__Problem description__.
In the entries below, find the lines that include "wakeReq" and give their number as the whole reply.

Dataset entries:
=-=-=-=-=
/-! ## The datapath -/

@[simp] theorem Datapath.wr_stage (d : Datapath) (f : RegField) (v i j : Nat) : (d.wr f v i j).stage = d.stage := rfl
@[simp] theorem Datapath.wr_carve (d : Datapath) (f : RegField) (v i j : Nat) : (d.wr f v i j).carve = d.carve := rfl
@[simp] theorem Datapath.wr_portMode (d : Datapath) (f : RegField) (v i j : Nat) : (d.wr f v i j).portMode = d.portMode := rfl
@[simp] theorem Datapath.wr_sortTab (d : Datapath) (f : RegField) (v i j : Nat) : (d.wr f v i j).sortTab = d.sortTab := rfl
@[simp] theorem Datapath.wr_profile (d : Datapath) (f : RegField) (v i j : Nat) : (d.wr f v i j).profile = d.profile := rfl
@[simp] theorem Datapath.wr_pattern (d : Datapath) (f : RegField) (v i j : Nat) : (d.wr f v i j).pattern = d.pattern := rfl
@[simp] theorem Datapath.wr_bufferPlan (d : Datapath) (f : RegField) (v i j : Nat) : (d.wr f v i j).bufferPlan = d.bufferPlan := rfl
@[simp] theorem Datapath.wr_larderGeom (d : Datapath) (f : RegField) (v i j : Nat) : (d.wr f v i j).larderGeom = d.larderGeom := rfl
@[simp] theorem Datapath.wr_queueMap (d : Datapath) (f : RegField) (v i j : Nat) : (d.wr f v i j).queueMap = d.queueMap := rfl
@[simp] theorem Datapath.wr_timePlan (d : Datapath) (f : RegField) (v i j : Nat) : (d.wr f v i j).timePlan = d.timePlan := rfl
@[simp] theorem Datapath.wr_flockRole (d : Datapath) (f : RegField) (v i j : Nat) : (d.wr f v i j).flockRole = d.flockRole := rfl
@[simp] theorem Datapath.wr_tally (d : Datapath) (f : RegField) (v i j : Nat) : (d.wr f v i j).tally = d.tally := rfl
@[simp] theorem Datapath.wr_tallyWrap (d : Datapath) (f : RegField) (v i j : Nat) : (d.wr f v i j).tallyWrap = d.tallyWrap := rfl
@[simp] theorem Datapath.wr_snap (d : Datapath) (f : RegField) (v i j : Nat) : (d.wr f v i j).snap = d.snap := rfl
@[simp] theorem Datapath.wr_tallyShadow (d : Datapath) (f : RegField) (v i j : Nat) : (d.wr f v i j).tallyShadow = d.tallyShadow := rfl
@[simp] theorem Datapath.wr_sigDet (d : Datapath) (f : RegField) (v i j : Nat) : (d.wr f v i j).sigDet = d.sigDet := rfl
@[simp] theorem Datapath.wr_txQuiet (d : Datapath) (f : RegField) (v i j : Nat) : (d.wr f v i j).txQuiet = d.txQuiet := rfl
@[simp] theorem Datapath.wr_rxQuiet (d : Datapath) (f : RegField) (v i j : Nat) : (d.wr f v i j).rxQuiet = d.rxQuiet := rfl
@[simp] theorem Datapath.wr_waking (d : Datapath) (f : RegField) (v i j : Nat) : (d.wr f v i j).waking = d.waking := rfl
@[simp] theorem Datapath.wr_linkHeld (d : Datapath) (f : RegField) (v i j : Nat) : (d.wr f v i j).linkHeld = d.linkHeld := rfl
@[simp] theorem Datapath.wr_gated (d : Datapath) (f : RegField) (v i j : Nat) : (d.wr f v i j).gated = d.gated := rfl
@[simp] theorem Datapath.wr_rx (d : Datapath) (f : RegField) (v i j : Nat) : (d.wr f v i j).rx = d.rx := rfl
@[simp] theorem Datapath.wr_frames (d : Datapath) (f : RegField) (v i j : Nat) : (d.wr f v i j).frames = d.frames := rfl
@[simp] theorem Datapath.wr_nextFrame (d : Datapath) (f : RegField) (v i j : Nat) : (d.wr f v i j).nextFrame = d.nextFrame := rfl
@[simp] theorem Datapath.wr_ready (d : Datapath) (f : RegField) (v i j : Nat) : (d.wr f v i j).ready = d.ready := rfl
@[simp] theorem Datapath.wr_passes (d : Datapath) (f : RegField) (v i j : Nat) : (d.wr f v i j).passes = d.passes := rfl
@[simp] theorem Datapath.wr_lar (d : Datapath) (f : RegField) (v i j : Nat) : (d.wr f v i j).lar = d.lar := rfl
@[simp] theorem Datapath.wr_pmn (d : Datapath) (f : RegField) (v i j : Nat) : (d.wr f v i j).pmn = d.pmn := rfl
@[simp] theorem Datapath.wr_lines (d : Datapath) (f : RegField) (v i j : Nat) : (d.wr f v i j).lines = d.lines := rfl
@[simp] theorem Datapath.wr_meters (d : Datapath) (f : RegField) (v i j : Nat) : (d.wr f v i j).meters = d.meters := rfl
@[simp] theorem Datapath.wr_meterLast (d : Datapath) (f : RegField) (v i j : Nat) : (d.wr f v i j).meterLast = d.meterLast := rfl
@[simp] theorem Datapath.wr_flow (d : Datapath) (f : RegField) (v i j : Nat) : (d.wr f v i j).flow = d.flow := rfl
@[simp] theorem Datapath.wr_cel (d : Datapath) (f : RegField) (v i j : Nat) : (d.wr f v i j).cel = d.cel := rfl
@[simp] theorem Datapath.wr_copies (d : Datapath) (f : RegField) (v i j : Nat) : (d.wr f v i j).copies = d.copies := rfl
@[simp] theorem Datapath.wr_nextCopy (d : Datapath) (f : RegField) (v i j : Nat) : (d.wr f v i j).nextCopy = d.nextCopy := rfl
@[simp] theorem Datapath.wr_drv (d : Datapath) (f : RegField) (v i j : Nat) : (d.wr f v i j).drv = d.drv := rfl
@[simp] theorem Datapath.wr_tx (d : Datapath) (f : RegField) (v i j : Nat) : (d.wr f v i j).tx = d.tx := rfl
@[simp] theorem Datapath.wr_trg (d : Datapath) (f : RegField) (v i j : Nat) : (d.wr f v i j).trg = d.trg := rfl
@[simp] theorem Datapath.wr_stp (d : Datapath) (f : RegField) (v i j : Nat) : (d.wr f v i j).stp = d.stp := rfl
@[simp] theorem Datapath.wr_tim (d : Datapath) (f : RegField) (v i j : Nat) : (d.wr f v i j).tim = d.tim := rfl
@[simp] theorem Datapath.wr_flk (d : Datapath) (f : RegField) (v i j : Nat) : (d.wr f v i j).flk = d.flk := rfl
@[simp] theorem Datapath.wr_hdm (d : Datapath) (f : RegField) (v i j : Nat) : (d.wr f v i j).hdm = d.hdm := rfl
@[simp] theorem Datapath.wr_cvu (d : Datapath) (f : RegField) (v i j : Nat) : (d.wr f v i j).cvu = d.cvu := rfl
@[simp] theorem Datapath.wr_wakeReq (d : Datapath) (f : RegField) (v i j : Nat) : (d.wr f v i j).wakeReq = d.wakeReq := rfl
@[simp] theorem Datapath.wr_together (d : Datapath) (f : RegField) (v i j : Nat) : (d.wr f v i j).together = d.together := rfl

@[simp] theorem Datapath.wrBit_stage (d : Datapath) (f : RegField) (n : Nat) (b : Bool) (i j : Nat) : (d.wrBit f n b i j).stage = d.stage := rfl
@[simp] theorem Datapath.wrBit_carve (d : Datapath) (f : RegField) (n : Nat) (b : Bool) (i j : Nat) : (d.wrBit f n b i j).carve = d.carve := rfl
@[simp] theorem Datapath.wrBit_portMode (d : Datapath) (f : RegField) (n : Nat) (b : Bool) (i j : Nat) : (d.wrBit f n b i j).portMode = d.portMode := rfl
@[simp] theorem Datapath.wrBit_sortTab (d : Datapath) (f : RegField) (n : Nat) (b : Bool) (i j : Nat) : (d.wrBit f n b i j).sortTab = d.sortTab := rfl
@[simp] theorem Datapath.wrBit_profile (d : Datapath) (f : RegField) (n : Nat) (b : Bool) (i j : Nat) : (d.wrBit f n b i j).profile = d.profile := rfl
@[simp] theorem Datapath.wrBit_pattern (d : Datapath) (f : RegField) (n : Nat) (b : Bool) (i j : Nat) : (d.wrBit f n b i j).pattern = d.pattern := rfl
@[simp] theorem Datapath.wrBit_bufferPlan (d : Datapath) (f : RegField) (n : Nat) (b : Bool) (i j : Nat) : (d.wrBit f n b i j).bufferPlan = d.bufferPlan := rfl
@[simp] theorem Datapath.wrBit_larderGeom (d : Datapath) (f : RegField) (n : Nat) (b : Bool) (i j : Nat) : (d.wrBit f n b i j).larderGeom = d.larderGeom := rfl
@[simp] theorem Datapath.wrBit_queueMap (d : Datapath) (f : RegField) (n : Nat) (b : Bool) (i j : Nat) : (d.wrBit f n b i j).queueMap = d.queueMap := rfl
@[simp] theorem Datapath.wrBit_timePlan (d : Datapath) (f : RegField) (n : Nat) (b : Bool) (i j : Nat) : (d.wrBit f n b i j).timePlan = d.timePlan := rfl
@[simp] theorem Datapath.wrBit_flockRole (d : Datapath) (f : RegField) (n : Nat) (b : Bool) (i j : Nat) : (d.wrBit f n b i j).flockRole = d.flockRole := rfl
@[simp] theorem Datapath.wrBit_tally (d : Datapath) (f : RegField) (n : Nat) (b : Bool) (i j : Nat) : (d.wrBit f n b i j).tally = d.tally := rfl
@[simp] theorem Datapath.wrBit_tallyWrap (d : Datapath) (f : RegField) (n : Nat) (b : Bool) (i j : Nat) : (d.wrBit f n b i j).tallyWrap = d.tallyWrap := rfl
@[simp] theorem Datapath.wrBit_snap (d : Datapath) (f : RegField) (n : Nat) (b : Bool) (i j : Nat) : (d.wrBit f n b i j).snap = d.snap := rfl
@[simp] theorem Datapath.wrBit_tallyShadow (d : Datapath) (f : RegField) (n : Nat) (b : Bool) (i j : Nat) : (d.wrBit f n b i j).tallyShadow = d.tallyShadow := rfl
@[simp] theorem Datapath.wrBit_sigDet (d : Datapath) (f : RegField) (n : Nat) (b : Bool) (i j : Nat) : (d.wrBit f n b i j).sigDet = d.sigDet := rfl
@[simp] theorem Datapath.wrBit_txQuiet (d : Datapath) (f : RegField) (n : Nat) (b : Bool) (i j : Nat) : (d.wrBit f n b i j).txQuiet = d.txQuiet := rfl
@[simp] theorem Datapath.wrBit_rxQuiet (d : Datapath) (f : RegField) (n : Nat) (b : Bool) (i j : Nat) : (d.wrBit f n b i j).rxQuiet = d.rxQuiet := rfl
@[simp] theorem Datapath.wrBit_waking (d : Datapath) (f : RegField) (n : Nat) (b : Bool) (i j : Nat) : (d.wrBit f n b i j).waking = d.waking := rfl
@[simp] theorem Datapath.wrBit_linkHeld (d : Datapath) (f : RegField) (n : Nat) (b : Bool) (i j : Nat) : (d.wrBit f n b i j).linkHeld = d.linkHeld := rfl
@[simp] theorem Datapath.wrBit_gated (d : Datapath) (f : RegField) (n : Nat) (b : Bool) (i j : Nat) : (d.wrBit f n b i j).gated = d.gated := rfl
@[simp] theorem Datapath.wrBit_rx (d : Datapath) (f : RegField) (n : Nat) (b : Bool) (i j : Nat) : (d.wrBit f n b i j).rx = d.rx := rfl
@[simp] theorem Datapath.wrBit_frames (d : Datapath) (f : RegField) (n : Nat) (b : Bool) (i j : Nat) : (d.wrBit f n b i j).frames = d.frames := rfl
@[simp] theorem Datapath.wrBit_nextFrame (d : Datapath) (f : RegField) (n : Nat) (b : Bool) (i j : Nat) : (d.wrBit f n b i j).nextFrame = d.nextFrame := rfl
@[simp] theorem Datapath.wrBit_ready (d : Datapath) (f : RegField) (n : Nat) (b : Bool) (i j : Nat) : (d.wrBit f n b i j).ready = d.ready := rfl
@[simp] theorem Datapath.wrBit_passes (d : Datapath) (f : RegField) (n : Nat) (b : Bool) (i j : Nat) : (d.wrBit f n b i j).passes = d.passes := rfl
@[simp] theorem Datapath.wrBit_lar (d : Datapath) (f : RegField) (n : Nat) (b : Bool) (i j : Nat) : (d.wrBit f n b i j).lar = d.lar := rfl
@[simp] theorem Datapath.wrBit_pmn (d : Datapath) (f : RegField) (n : Nat) (b : Bool) (i j : Nat) : (d.wrBit f n b i j).pmn = d.pmn := rfl
@[simp] theorem Datapath.wrBit_lines (d : Datapath) (f : RegField) (n : Nat) (b : Bool) (i j : Nat) : (d.wrBit f n b i j).lines = d.lines := rfl
@[simp] theorem Datapath.wrBit_meters (d : Datapath) (f : RegField) (n : Nat) (b : Bool) (i j : Nat) : (d.wrBit f n b i j).meters = d.meters := rfl
@[simp] theorem Datapath.wrBit_meterLast (d : Datapath) (f : RegField) (n : Nat) (b : Bool) (i j : Nat) : (d.wrBit f n b i j).meterLast = d.meterLast := rfl
@[simp] theorem Datapath.wrBit_flow (d : Datapath) (f : RegField) (n : Nat) (b : Bool) (i j : Nat) : (d.wrBit f n b i j).flow = d.flow := rfl
@[simp] theorem Datapath.wrBit_cel (d : Datapath) (f : RegField) (n : Nat) (b : Bool) (i j : Nat) : (d.wrBit f n b i j).cel = d.cel := rfl
@[simp] theorem Datapath.wrBit_copies (d : Datapath) (f : RegField) (n : Nat) (b : Bool) (i j : Nat) : (d.wrBit f n b i j).copies = d.copies := rfl
@[simp] theorem Datapath.wrBit_nextCopy (d : Datapath) (f : RegField) (n : Nat) (b : Bool) (i j : Nat) : (d.wrBit f n b i j).nextCopy = d.nextCopy := rfl
@[simp] theorem Datapath.wrBit_drv (d : Datapath) (f : RegField) (n : Nat) (b : Bool) (i j : Nat) : (d.wrBit f n b i j).drv = d.drv := rfl
@[simp] theorem Datapath.wrBit_tx (d : Datapath) (f : RegField) (n : Nat) (b : Bool) (i j : Nat) : (d.wrBit f n b i j).tx = d.tx := rfl
@[simp] theorem Datapath.wrBit_trg (d : Datapath) (f : RegField) (n : Nat) (b : Bool) (i j : Nat) : (d.wrBit f n b i j).trg = d.trg := rfl
@[simp] theorem Datapath.wrBit_stp (d : Datapath) (f : RegField) (n : Nat) (b : Bool) (i j : Nat) : (d.wrBit f n b i j).stp = d.stp := rfl
@[simp] theorem Datapath.wrBit_tim (d : Datapath) (f : RegField) (n : Nat) (b : Bool) (i j : Nat) : (d.wrBit f n b i j).tim = d.tim := rfl
@[simp] theorem Datapath.wrBit_flk (d : Datapath) (f : RegField) (n : Nat) (b : Bool) (i j : Nat) : (d.wrBit f n b i j).flk = d.flk := rfl
@[simp] theorem Datapath.wrBit_hdm (d : Datapath) (f : RegField) (n : Nat) (b : Bool) (i j : Nat) : (d.wrBit f n b i j).hdm = d.hdm := rfl
@[simp] theorem Datapath.wrBit_cvu (d : Datapath) (f : RegField) (n : Nat) (b : Bool) (i j : Nat) : (d.wrBit f n b i j).cvu = d.cvu := rfl
@[simp] theorem Datapath.wrBit_wakeReq (d : Datapath) (f : RegField) (n : Nat) (b : Bool) (i j : Nat) : (d.wrBit f n b i j).wakeReq = d.wakeReq := rfl
@[simp] theorem Datapath.wrBit_together (d : Datapath) (f : RegField) (n : Nat) (b : Bool) (i j : Nat) : (d.wrBit f n b i j).together = d.together := rfl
=-=-=-=-=
__Solution for this exercise__.
2